-- ==== Sys2Proof/Laws/PerInstr.lean ====
section
/-! SUPPORT. The per-instruction family of LAWS.json: the fields of every command's encoding (R81, R82). -/

namespace Sys2Proof.Laws.EncodedFields

open Sys2Proof

/-- R82: the OP code, the fields used and the bits that must be zero; an ILLEGAL word is kept whole. -/
def Statement : Instr → Prop
  | .conv sr tr z =>
    opField (encode (.conv sr tr z)) = 0x1 ∧ srField (encode (.conv sr tr z)) = codeOfRadix sr ∧
      trField (encode (.conv sr tr z)) = codeOfRadix tr ∧ zField (encode (.conv sr tr z)) = z ∧
      rsvField (encode (.conv sr tr z)) = 0
  | .enci => opField (encode .enci) = 0x2 ∧ aboveOpField (encode .enci) = 0
  | .deci => opField (encode .deci) = 0x3 ∧ aboveOpField (encode .deci) = 0
  | .illegal w => encode (.illegal w) = w

theorem conv (sr tr : Radix) (z : Bool) : Statement (.conv sr tr z) := by
  unfold Statement; cases sr <;> cases tr <;> cases z <;> decide

theorem enci : Statement .enci := by unfold Statement; decide

theorem deci : Statement .deci := by unfold Statement; decide

theorem illegal (w : Word) : Statement (.illegal w) := rfl

end Sys2Proof.Laws.EncodedFields
end

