/-- R31: at a completion ERR becomes 1 with an error code, and stays with none. -/
theorem completion_err {s t : State} (h : step s = .next t) (hc : s.Completes) :
    (t.ecode ≠ .noError ∧ t.err = true) ∨ (t.ecode = .noError ∧ t.err = s.err) := by
  cases step_event h with
  | failed _ e he => exact .inl ⟨he, rfl⟩
  | output | integer => exact .inr ⟨rfl, rfl⟩
  | silent hn => exact absurd hc hn
  | hardReset ht | write _ _ ht => exact absurd hc (not_completes_of_takes ht)

/-- R31: what else a step can do to ERR. -/
theorem step_err {s t : State} (h : step s = .next t) :
    t.err = s.err ∨ (t.err = true ∧ s.Completes ∧ t.ecode ≠ .noError) ∨ (t.err = false ∧
      ∃ i, s.Takes i ∧ (i.isReset = true ∨ ∃ v, i = Input.writes 0x00C v ∧ v.getLsbD 2 = true)) := by
  cases step_event h with
  | failed hc e he => exact .inr (.inl ⟨rfl, hc, he⟩)
  | output | integer | silent => exact .inl rfl
  | hardReset ht => exact .inr (.inr ⟨rfl, _, ht, .inl rfl⟩)
  | write off v ht _ _ _ u hw =>
    rcases writeEffect_err hw with he | ⟨he, hr | ⟨rfl, hv⟩⟩
    · exact .inl he
    · exact .inr (.inr ⟨he, _, ht, .inl hr⟩)
    · exact .inr (.inr ⟨he, _, ht, .inr ⟨v, rfl, hv⟩⟩)

/-- Settles O55: ERR is the failed completions' to set, and a successful one keeps it. -/
theorem errIsSticky : Obligations.ErrIsSticky := by
  intro s t h
  refine ⟨fun hc he => ?_, fun hc he => ?_, fun h1 h0 => ?_, fun h0 h1 => ?_⟩
  · rcases completion_err h hc with ⟨-, herr⟩ | ⟨hno, -⟩
    · exact herr
    · exact absurd hno he
  · rcases completion_err h hc with ⟨hne, -⟩ | ⟨-, herr⟩
    · exact absurd he hne
    · exact herr
  · rcases step_err h with he | ⟨he, -⟩ | ⟨-, hcause⟩
    · simp [he, h1] at h0
    · simp [he] at h0
    · exact hcause
  · rcases step_err h with he | ⟨-, hcause⟩ | ⟨he, -⟩
    · simp [he, h0] at h1
    · exact hcause
    · simp [he] at h1

/-- R32: what a step can do to OVR; no completion reaches it. -/
theorem step_ovr {s t : State} (h : step s = .next t) : t.ovr = s.ovr ∨
    (t.ovr = true ∧ s.busy = true ∧ ∃ off v, s.Takes (Input.writes off v) ∧ off.toNat % 4 = 0 ∧ Locked s.cfg off) ∨
    (t.ovr = false ∧
      ∃ i, s.Takes i ∧ (i.isReset = true ∨ ∃ v, i = Input.writes 0x00C v ∧ v.getLsbD 3 = true)) := by
  cases step_event h with
  | failed | output | integer | silent => exact .inl rfl
  | hardReset ht => exact .inr (.inr ⟨rfl, _, ht, .inl rfl⟩)
  | write off v ht ho _ _ u hw =>
    rcases writeEffect_ovr hw with he | ⟨he, hb, hlock⟩ | ⟨he, hr | ⟨rfl, hv⟩⟩
    · exact .inl he
    · exact .inr (.inl ⟨he, hb, off, v, ht, ho, hlock⟩)
    · exact .inr (.inr ⟨he, _, ht, .inl hr⟩)
    · exact .inr (.inr ⟨he, _, ht, .inr ⟨v, rfl, hv⟩⟩)

/-- Settles O56: OVR is the dropped writes' to set, and every write that meets the lock is dropped. -/
theorem ovrIsSticky : Obligations.OvrIsSticky := by
  intro s t hs h
  refine ⟨fun h0 h1 => ?_, fun hb ⟨off, v, ht, ho, hlock⟩ => ?_, fun h1 h0 => ?_⟩
  · rcases step_ovr h with he | ⟨-, hcause⟩ | ⟨he, -⟩
    · simp [he, h0] at h1
    · exact hcause
    · simp [he] at h1
  · obtain ⟨rest, n, rfl⟩ := step_of_takes h ht
    have hdrop := hostAccess_locked (s := { s with inputs := rest, latency := n }) v hs hb ho hlock
    exact congrArg State.ovr hdrop
  · rcases step_ovr h with he | ⟨he, -⟩ | ⟨-, hcause⟩
    · simp [he, h1] at h0
    · simp [he] at h0
    · exact hcause

end Sys2Proof.Proofs
end

section
/-! SUPPORT. The accumulator's bound (R50), the registers' reads (R24 to R40), the layout of STATUS (R34), and the
invariant at reset. -/

namespace Sys2Proof.Proofs

open Sys2Proof Sys2Proof.Machine Sys2Proof.Laws

/-! ### The accumulator -/

/-- R50: digits below any of the three radices, at most `n` of them, have a value below 256^n. -/
theorem value_lt_pow_bytes (r : Radix) {d : List Nat} {n : Nat} (hd : ∀ x ∈ d, x < r.base) (hn : d.length ≤ n) :
    value r.base d < 256 ^ n :=
  calc value r.base d < r.base ^ d.length := value_lt _ _ hd
    _ ≤ 256 ^ d.length := Nat.pow_le_pow_left (base_le r) _
    _ ≤ 256 ^ n := Nat.pow_le_pow_right (by decide) hn

/-- R6: ACC_BITS has 8 bits for each entry of IBUF. -/
theorem pow_bytes_le_acc {c : Config} (hc : c.legal = true) : 256 ^ c.ibufDepth ≤ 2 ^ c.accBits := by
  obtain ⟨-, -, -, -, -, -, hacc, -⟩ := (legal_iff c).mp hc
  calc 256 ^ c.ibufDepth = 2 ^ (8 * c.ibufDepth) := (pow_mul 2 8 c.ibufDepth).symm
    _ ≤ 2 ^ c.accBits := Nat.pow_le_pow_right (by decide) hacc

/-- Settles O27: a head of the input is no longer than the input. -/
theorem accumulatorNeverOverflows : Obligations.AccumulatorNeverOverflows := by
  intro r s hs hlen hd j
  have hhead : ((operandDigits s).take j).length ≤ s.cfg.ibufDepth := by
    rw [List.length_take, operandDigits_length]; omega
  have hval := value_lt_pow_bytes r (fun x hx => hd x (List.mem_of_mem_take hx)) hhead
  obtain ⟨-, -, -, -, -, -, -, hint, -⟩ := (legal_iff s.cfg).mp hs
  exact ⟨hval, hval.trans_le (pow_bytes_le_acc hs),
    (operandInt_lt s).trans_le (Nat.pow_le_pow_right (by decide) hint)⟩

/-! ### Register reads -/

section
variable {off : Offset} {r : Reg} {s : State} (ho : off.toNat % 4 = 0) (ht : target s.cfg off = .reg r)
include ho ht

theorem hostAccess_rd_reg {v : Word} (hv : readReg r s = v) : hostAccess (rd off) s = { s with resp := .data v } := by
  rw [hostAccess_rd ho, ht, ← hv]; rfl

theorem hostAccess_wr_ignored {v : Word} (hv : writeReg r v s = s) :
    hostAccess (wr off v) s = { s with resp := .written } := by
  rw [hostAccess_wr ho, ht]; exact congrArg (respond .written) hv

end

theorem ctrlWord_eq (s : State) : s.ctrlWord = if s.ie = true then 1 else 0 := by
  unfold State.ctrlWord; cases s.ie <;> rfl

theorem halfWord_eq (h : Half) : halfWord h = h.setWidth 32 := (BitVec.setWidth_eq_append (by decide)).symm

/-- Settles O28: each of the eleven offsets is its register's, and the block ignores writes to the first two. -/
theorem registerReads : Obligations.RegisterReads := by
  intro s
  exact ⟨hostAccess_rd_reg (r := .id) (by decide) rfl rfl,
    hostAccess_rd_reg (r := .param) (by decide) rfl rfl,
    hostAccess_rd_reg (r := .ctrl) (by decide) rfl (ctrlWord_eq s),
    hostAccess_rd_reg (r := .status) (by decide) rfl rfl,
    hostAccess_rd_reg (r := .cmd) (by decide) rfl rfl,
    hostAccess_rd_reg (r := .ilen) (by decide) rfl (halfWord_eq _),
    hostAccess_rd_reg (r := .olen) (by decide) rfl (halfWord_eq _),
    hostAccess_rd_reg (r := .zrun) (by decide) rfl (halfWord_eq _),
    hostAccess_rd_reg (r := .nvalLo) (by decide) rfl rfl,
    hostAccess_rd_reg (r := .nvalHi) (by decide) rfl rfl,
    hostAccess_rd_reg (r := .errIdx) (by decide) rfl (halfWord_eq _),
    fun _ => ⟨hostAccess_wr_ignored (r := .id) (by decide) rfl rfl,
      hostAccess_wr_ignored (r := .param) (by decide) rfl rfl⟩⟩

/-! ### STATUS -/

theorem statusWord_flags (s : State) : s.statusWord.getLsbD 0 = s.busy ∧ s.statusWord.getLsbD 1 = s.done ∧
    s.statusWord.getLsbD 2 = s.err ∧ s.statusWord.getLsbD 3 = s.ovr := by
  unfold State.statusWord
  simp only [BitVec.getLsbD_append, BitVec.getLsbD_ofBool]
  simp

/-- R34: ECODE stands between two fields of zeros. -/
theorem statusWord_fields (s : State) : s.statusWord.extractLsb' 4 4 = 0 ∧
    s.statusWord.extractLsb' 8 4 = s.ecode.number ∧ s.statusWord.extractLsb' 12 20 = 0 := by
  unfold State.statusWord
  simp (disch := decide) only [BitVec.extractLsb'_append_eq_of_le, BitVec.extractLsb'_append_eq_of_add_le]
  simp

/-- Settles O29: the fields of the word by their places in it, and the acknowledge clears flags only. -/
theorem statusWordLayout : Obligations.StatusWordLayout := by
  intro s
  obtain ⟨hbusy, hdone, herr, hovr⟩ := statusWord_flags s
  obtain ⟨hlow, hecode, hhigh⟩ := statusWord_fields s
  refine ⟨hbusy, hdone, herr, hovr, hlow, hecode, hhigh, fun v => ?_, hecode.trans ?_⟩
  · rw [hostAccess_status]; exact ⟨rfl, rfl⟩
  · cases s.ecode <;> rfl

/-! ### The invariant at reset -/

/-- Settles O48: at reset nothing is latched, no buffer entry is listed, and every register is 0. -/
theorem resetMeetsInvariant : Obligations.ResetMeetsInvariant where
  legal := by decide
  ibufWf := .nil
  obufWf := .nil
  ibufBound := fun _ h => nomatch h
  obufBound := fun _ h => nomatch h
  snapshot := fun _ h => nomatch h
  busyNotDone := fun _ => rfl
  olen := Nat.zero_le _
  zrun := Nat.zero_le _
  errIdx := by decide
  errIdxZero := fun _ => rfl

end Sys2Proof.Proofs
end

section
/-! SUPPORT. The window (R60), its buffer words (R63, R64, R66) and reserved offsets (R62), and what stays while a
command runs (R51, R73). -/

namespace Sys2Proof.Proofs

open Sys2Proof Sys2Proof.Machine Sys2Proof.Laws

/-! ### Buffer windows -/

/-- R66: an aligned read whose target is a packed word returns that word's four entries. -/
theorem hostAccess_rd_packed {s : State} {off : Offset} {entry : Nat → Byte} {w : Nat} (ho : off.toNat % 4 = 0)
    (ht : readTarget (target s.cfg off) s = packEntries entry w) :
    ∃ v : Word, hostAccess (rd off) s = { s with resp := .data v } ∧
      ∀ j < 4, v.extractLsb' (8 * j) 8 = entry (4 * w + j) :=
  ⟨packEntries entry w, by rw [hostAccess_rd ho, ht]; rfl, byteOfWord_packEntries entry w⟩

/-- Settles O30: the address map sends each word of a window to the packing of its buffer's entries. -/
theorem bufferWindowReads : Obligations.BufferWindowReads := by
  intro s off w hs
  refine ⟨fun ho hw => ?_, fun ho hw => ?_⟩
  · exact hostAccess_rd_packed (by omega) (by rw [target_ibuf hs ho hw]; rfl)
  · exact hostAccess_rd_packed (by omega) (by rw [target_obuf hs ho hw]; rfl)

/-! ### Reserved offsets -/

section
variable {s : State} {off : Offset} (ho : off.toNat % 4 = 0) (ht : target s.cfg off = .reserved)
include ho ht

theorem hostAccess_rd_reserved : hostAccess (rd off) s = { s with resp := .data 0 } := by
  rw [hostAccess_rd ho, ht]; rfl

theorem hostAccess_wr_reserved (v : Word) : hostAccess (wr off v) s = { s with resp := .written } := by
  rw [hostAccess_wr ho, ht]; rfl

end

• **Assigned task**:
Transcribe verbatim. Cover the lines from the first line of the entries above to the line containing "opField (encode (.conv", inclusive.

• **Finished exercise**:
-- ==== Sys2Proof/Laws/PerInstr.lean ====
section
/-! SUPPORT. The per-instruction family of LAWS.json: the fields of every command's encoding (R81, R82). -/

namespace Sys2Proof.Laws.EncodedFields

open Sys2Proof

/-- R82: the OP code, the fields used and the bits that must be zero; an ILLEGAL word is kept whole. -/
def Statement : Instr → Prop
  | .conv sr tr z =>
    opField (encode (.conv sr tr z)) = 0x1 ∧ srField (encode (.conv sr tr z)) = codeOfRadix sr ∧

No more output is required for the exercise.